## What to work on:
The data below is to be repeated in full, exactly as shown.

***

/-- Conversions that R192 calls wider, and so exact: E4 or E5 to h, bf, f32, f64; h or bf to f32, f64; f32 to f64. -/
def wider (F G : Fmt) : Bool :=
  (decide (G.width = 8) && decide (8 < F.width)) || (decide (G.width = 16) && decide (16 < F.width)) ||
    (decide (G.width = 32) && decide (F.width = 64))

/-- sign × m as an integer. -/
def signed (neg : Bool) (m : Nat) : Int := if neg then -(m : Int) else m

/-- The exact sum of two finite values, with IEEE 754's sign of an exact zero (R314). -/
def sum2 (F : Fmt) (mode : Mode) (n1 : Bool) (m1 : Nat) (e1 : Int) (n2 : Bool) (m2 : Nat) (e2 : Int) : Res :=
  let e := min e1 e2
  let s := signed n1 (m1 <<< (e1 - e).toNat) + signed n2 (m2 <<< (e2 - e).toNat)
  if s = 0 then
    { bits := F.zero (if m1 = 0 ∧ m2 = 0 ∧ n1 = n2 then n1 else mode = .rd) }
  else round F mode (decide (s < 0)) s.natAbs e false

/-- Whether a value is a signalling NaN. -/
def Val.isSnan : Val → Bool
  | .nan s => s
  | _ => false
/-- Whether a value is a NaN. -/
def Val.isNan : Val → Bool
  | .nan _ => true
  | _ => false
/-- A value with its sign inverted. -/
def Val.neg : Val → Val
  | .nan s => .nan s
  | .inf n => .inf (!n)
  | .fin n m e => .fin (!n) m e

/-- a + b (R314, R191). -/
def add (F : Fmt) (mode : Mode) (a b : Val) : Res :=
  match a, b with
  | .fin n1 m1 e1, .fin n2 m2 e2 => sum2 F mode n1 m1 e1 n2 m2 e2
  | .inf n1, .inf n2 => if n1 = n2 then { bits := F.infBits n1 } else nanRes F true
  | .inf n, .fin .. | .fin .., .inf n => { bits := F.infBits n }
  | _, _ => nanRes F (a.isSnan || b.isSnan)

/-- The exact product of two values, and whether it is invalid (0 × ∞). -/
def mulVal (a b : Val) : Val × Bool :=
  match a, b with
  | .fin n1 m1 e1, .fin n2 m2 e2 => (.fin (n1 != n2) (m1 * m2) (e1 + e2), false)
  | .inf n1, .inf n2 => (.inf (n1 != n2), false)
  | .inf n1, .fin n2 m _ | .fin n1 m _, .inf n2 => if m = 0 then (.nan false, true) else (.inf (n1 != n2), false)
  | _, _ => (.nan (a.isSnan || b.isSnan), false)

/-- a × b. -/
def mul (F : Fmt) (mode : Mode) (a b : Val) : Res :=
  match mulVal a b with
  | (.nan s, inv) => nanRes F (s || inv)
  | (.inf n, _) => { bits := F.infBits n }
  | (.fin n m e, _) => if m = 0 then { bits := F.zero n } else round F mode n m e false

/-- a × b + d, one rounding of the exact value; 0 × ∞ is invalid whatever d holds (R314). -/
def fma (F : Fmt) (mode : Mode) (a b d : Val) : Res :=
  match mulVal a b with
  | (.nan s, inv) => nanRes F (s || inv || d.isSnan)
  | (p, _) => add F mode p d

/-- a / b (R318, R319). -/
def div (F : Fmt) (mode : Mode) (a b : Val) : Res :=
  match a, b with
  | .nan _, _ | _, .nan _ => nanRes F (a.isSnan || b.isSnan)
  | .inf _, .inf _ => nanRes F true
  | .inf n1, .fin n2 _ _ => { bits := F.infBits (n1 != n2) }
  | .fin n1 _ _, .inf n2 => { bits := F.zero (n1 != n2) }
  | .fin n1 m1 e1, .fin n2 m2 e2 =>
    if m2 = 0 then
      if m1 = 0 then nanRes F true else { bits := F.infBits (n1 != n2), flags := DZ }
    else if m1 = 0 then { bits := F.zero (n1 != n2) }
    else
      let k := (m2.log2 + F.fb + 4) - m1.log2
      let num := m1 <<< k
      round F mode (n1 != n2) (num / m2) (e1 - e2 - k) (decide (num % m2 ≠ 0))

/-- The integer square root, one bit at a time from bit `k - 1`. -/
def isqrt (n : Nat) : Nat → Nat → Nat
  | 0, r => r
  | k + 1, r =>
    let c := r + 2 ^ k
    isqrt n k (if c * c ≤ n then c else r)

/-- √a (R318, R319). -/
def sqrt (F : Fmt) (mode : Mode) (a : Val) : Res :=
  match a with
  | .nan s => nanRes F s
  | .inf n => if n then nanRes F true else { bits := F.infBits false }
  | .fin n m e =>
    if m = 0 then { bits := F.zero n }
    else if n then nanRes F true
    else
      let k := 2 * F.fb + 8 + (if (e - (2 * F.fb + 8 : Nat)) % 2 = 0 then 0 else 1)
      let x := m <<< k
      let r := isqrt x (x.log2 / 2 + 1) 0
      round F mode false r ((e - k) / 2) (decide (r * r ≠ x))

/-- 1/√a, nearest (R318, R319). -/
def rsqrt (F : Fmt) (a : Val) : Res :=
  match a with
  | .nan s => nanRes F s
  | .inf n => if n then nanRes F true else { bits := F.zero false }
  | .fin n m e =>
    if m = 0 then { bits := F.infBits n }
    else if n then nanRes F true
    else
      -- m·2^e with e made even; q = ⌊√(2^(2k) / m)⌋
      let m' := if e % 2 = 0 then m else m * 2
      let e' := if e % 2 = 0 then e else e - 1
      let k := m'.log2 + F.fb + 6
      let x := 2 ^ (2 * k) / m'
      let q := isqrt x (k + 1) 0
      round F .rn false q (-e' / 2 - k) (decide (q * q * m' ≠ 2 ^ (2 * k)))

/-- Compare two values that are not NaN. -/
def cmp (a b : Val) : Ordering :=
  match a, b with
  | .inf n1, .inf n2 => if n1 = n2 then .eq else if n1 then .lt else .gt
  | .inf n, _ => if n then .lt else .gt
  | _, .inf n => if n then .gt else .lt
  | .fin n1 m1 e1, .fin n2 m2 e2 =>
    let e := min e1 e2
    compare (signed n1 (m1 <<< (e1 - e).toNat)) (signed n2 (m2 <<< (e2 - e).toNat))
  | _, _ => .eq

/-- Whether a value's sign bit is set. -/
def Val.isNeg : Val → Bool
  | .nan _ => false
  | .inf n => n
  | .fin n _ _ => n

/-- minimumNumber and maximumNumber, −0 below +0 (R315); `x` and `y` are the patterns. -/
def minMax (F : Fmt) (wantMax : Bool) (x y : Nat) : Res :=
  let a := F.val x
  let b := F.val y
  let nv : Flags := if a.isSnan || b.isSnan then NV else 0
  if a.isNan && b.isNan then { bits := F.cnan, flags := nv }
  else if a.isNan then { bits := y, flags := nv }
  else if b.isNan then { bits := x, flags := nv }
  else
    let less := match cmp a b with
      | .lt => true
      | .gt => false
      | .eq => a.isNeg && !b.isNeg
    { bits := if less != wantMax then x else y }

***

## Output for this task:
/-- Conversions that R192 calls wider, and so exact: E4 or E5 to h, bf, f32, f64; h or bf to f32, f64; f32 to f64. -/
def wider (F G : Fmt) : Bool :=
  (decide (G.width = 8) && decide (8 < F.width)) || (decide (G.width = 16) && decide (16 < F.width)) ||
    (decide (G.width = 32) && decide (F.width = 64))

/-- sign × m as an integer. -/
def signed (neg : Bool) (m : Nat) : Int := if neg then -(m : Int) else m

/-- The exact sum of two finite values, with IEEE 754's sign of an exact zero (R314). -/
def sum2 (F : Fmt) (mode : Mode) (n1 : Bool) (m1 : Nat) (e1 : Int) (n2 : Bool) (m2 : Nat) (e2 : Int) : Res :=
  let e := min e1 e2
  let s := signed n1 (m1 <<< (e1 - e).toNat) + signed n2 (m2 <<< (e2 - e).toNat)
  if s = 0 then
    { bits := F.zero (if m1 = 0 ∧ m2 = 0 ∧ n1 = n2 then n1 else mode = .rd) }
  else round F mode (decide (s < 0)) s.natAbs e false

/-- Whether a value is a signalling NaN. -/
def Val.isSnan : Val → Bool
  | .nan s => s
  | _ => false
/-- Whether a value is a NaN. -/
def Val.isNan : Val → Bool
  | .nan _ => true
  | _ => false
/-- A value with its sign inverted. -/
def Val.neg : Val → Val
  | .nan s => .nan s
  | .inf n => .inf (!n)
  | .fin n m e => .fin (!n) m e

/-- a + b (R314, R191). -/
def add (F : Fmt) (mode : Mode) (a b : Val) : Res :=
  match a, b with
  | .fin n1 m1 e1, .fin n2 m2 e2 => sum2 F mode n1 m1 e1 n2 m2 e2
  | .inf n1, .inf n2 => if n1 = n2 then { bits := F.infBits n1 } else nanRes F true
  | .inf n, .fin .. | .fin .., .inf n => { bits := F.infBits n }
  | _, _ => nanRes F (a.isSnan || b.isSnan)

/-- The exact product of two values, and whether it is invalid (0 × ∞). -/
def mulVal (a b : Val) : Val × Bool :=
  match a, b with
  | .fin n1 m1 e1, .fin n2 m2 e2 => (.fin (n1 != n2) (m1 * m2) (e1 + e2), false)
  | .inf n1, .inf n2 => (.inf (n1 != n2), false)
  | .inf n1, .fin n2 m _ | .fin n1 m _, .inf n2 => if m = 0 then (.nan false, true) else (.inf (n1 != n2), false)
  | _, _ => (.nan (a.isSnan || b.isSnan), false)

/-- a × b. -/
def mul (F : Fmt) (mode : Mode) (a b : Val) : Res :=
  match mulVal a b with
  | (.nan s, inv) => nanRes F (s || inv)
  | (.inf n, _) => { bits := F.infBits n }
  | (.fin n m e, _) => if m = 0 then { bits := F.zero n } else round F mode n m e false

/-- a × b + d, one rounding of the exact value; 0 × ∞ is invalid whatever d holds (R314). -/
def fma (F : Fmt) (mode : Mode) (a b d : Val) : Res :=
  match mulVal a b with
  | (.nan s, inv) => nanRes F (s || inv || d.isSnan)
  | (p, _) => add F mode p d

/-- a / b (R318, R319). -/
def div (F : Fmt) (mode : Mode) (a b : Val) : Res :=
  match a, b with
  | .nan _, _ | _, .nan _ => nanRes F (a.isSnan || b.isSnan)
  | .inf _, .inf _ => nanRes F true
  | .inf n1, .fin n2 _ _ => { bits := F.infBits (n1 != n2) }
  | .fin n1 _ _, .inf n2 => { bits := F.zero (n1 != n2) }
  | .fin n1 m1 e1, .fin n2 m2 e2 =>
    if m2 = 0 then
      if m1 = 0 then nanRes F true else { bits := F.infBits (n1 != n2), flags := DZ }
    else if m1 = 0 then { bits := F.zero (n1 != n2) }
    else
      let k := (m2.log2 + F.fb + 4) - m1.log2
      let num := m1 <<< k
      round F mode (n1 != n2) (num / m2) (e1 - e2 - k) (decide (num % m2 ≠ 0))

/-- The integer square root, one bit at a time from bit `k - 1`. -/
def isqrt (n : Nat) : Nat → Nat → Nat
  | 0, r => r
  | k + 1, r =>
    let c := r + 2 ^ k
    isqrt n k (if c * c ≤ n then c else r)

/-- √a (R318, R319). -/
def sqrt (F : Fmt) (mode : Mode) (a : Val) : Res :=
  match a with
  | .nan s => nanRes F s
  | .inf n => if n then nanRes F true else { bits := F.infBits false }
  | .fin n m e =>
    if m = 0 then { bits := F.zero n }
    else if n then nanRes F true
    else
      let k := 2 * F.fb + 8 + (if (e - (2 * F.fb + 8 : Nat)) % 2 = 0 then 0 else 1)
      let x := m <<< k
      let r := isqrt x (x.log2 / 2 + 1) 0
      round F mode false r ((e - k) / 2) (decide (r * r ≠ x))

/-- 1/√a, nearest (R318, R319). -/
def rsqrt (F : Fmt) (a : Val) : Res :=
  match a with
  | .nan s => nanRes F s
  | .inf n => if n then nanRes F true else { bits := F.zero false }
  | .fin n m e =>
    if m = 0 then { bits := F.infBits n }
    else if n then nanRes F true
    else
      -- m·2^e with e made even; q = ⌊√(2^(2k) / m)⌋
      let m' := if e % 2 = 0 then m else m * 2
      let e' := if e % 2 = 0 then e else e - 1
      let k := m'.log2 + F.fb + 6
      let x := 2 ^ (2 * k) / m'
      let q := isqrt x (k + 1) 0
      round F .rn false q (-e' / 2 - k) (decide (q * q * m' ≠ 2 ^ (2 * k)))

/-- Compare two values that are not NaN. -/
def cmp (a b : Val) : Ordering :=
  match a, b with
  | .inf n1, .inf n2 => if n1 = n2 then .eq else if n1 then .lt else .gt
  | .inf n, _ => if n then .lt else .gt
  | _, .inf n => if n then .gt else .lt
  | .fin n1 m1 e1, .fin n2 m2 e2 =>
    let e := min e1 e2
    compare (signed n1 (m1 <<< (e1 - e).toNat)) (signed n2 (m2 <<< (e2 - e).toNat))
  | _, _ => .eq

/-- Whether a value's sign bit is set. -/
def Val.isNeg : Val → Bool
  | .nan _ => false
  | .inf n => n
  | .fin n _ _ => n

/-- minimumNumber and maximumNumber, −0 below +0 (R315); `x` and `y` are the patterns. -/
def minMax (F : Fmt) (wantMax : Bool) (x y : Nat) : Res :=
  let a := F.val x
  let b := F.val y
  let nv : Flags := if a.isSnan || b.isSnan then NV else 0
  if a.isNan && b.isNan then { bits := F.cnan, flags := nv }
  else if a.isNan then { bits := y, flags := nv }
  else if b.isNan then { bits := x, flags := nv }
  else
    let less := match cmp a b with
      | .lt => true
      | .gt => false
      | .eq => a.isNeg && !b.isNeg
    { bits := if less != wantMax then x else y }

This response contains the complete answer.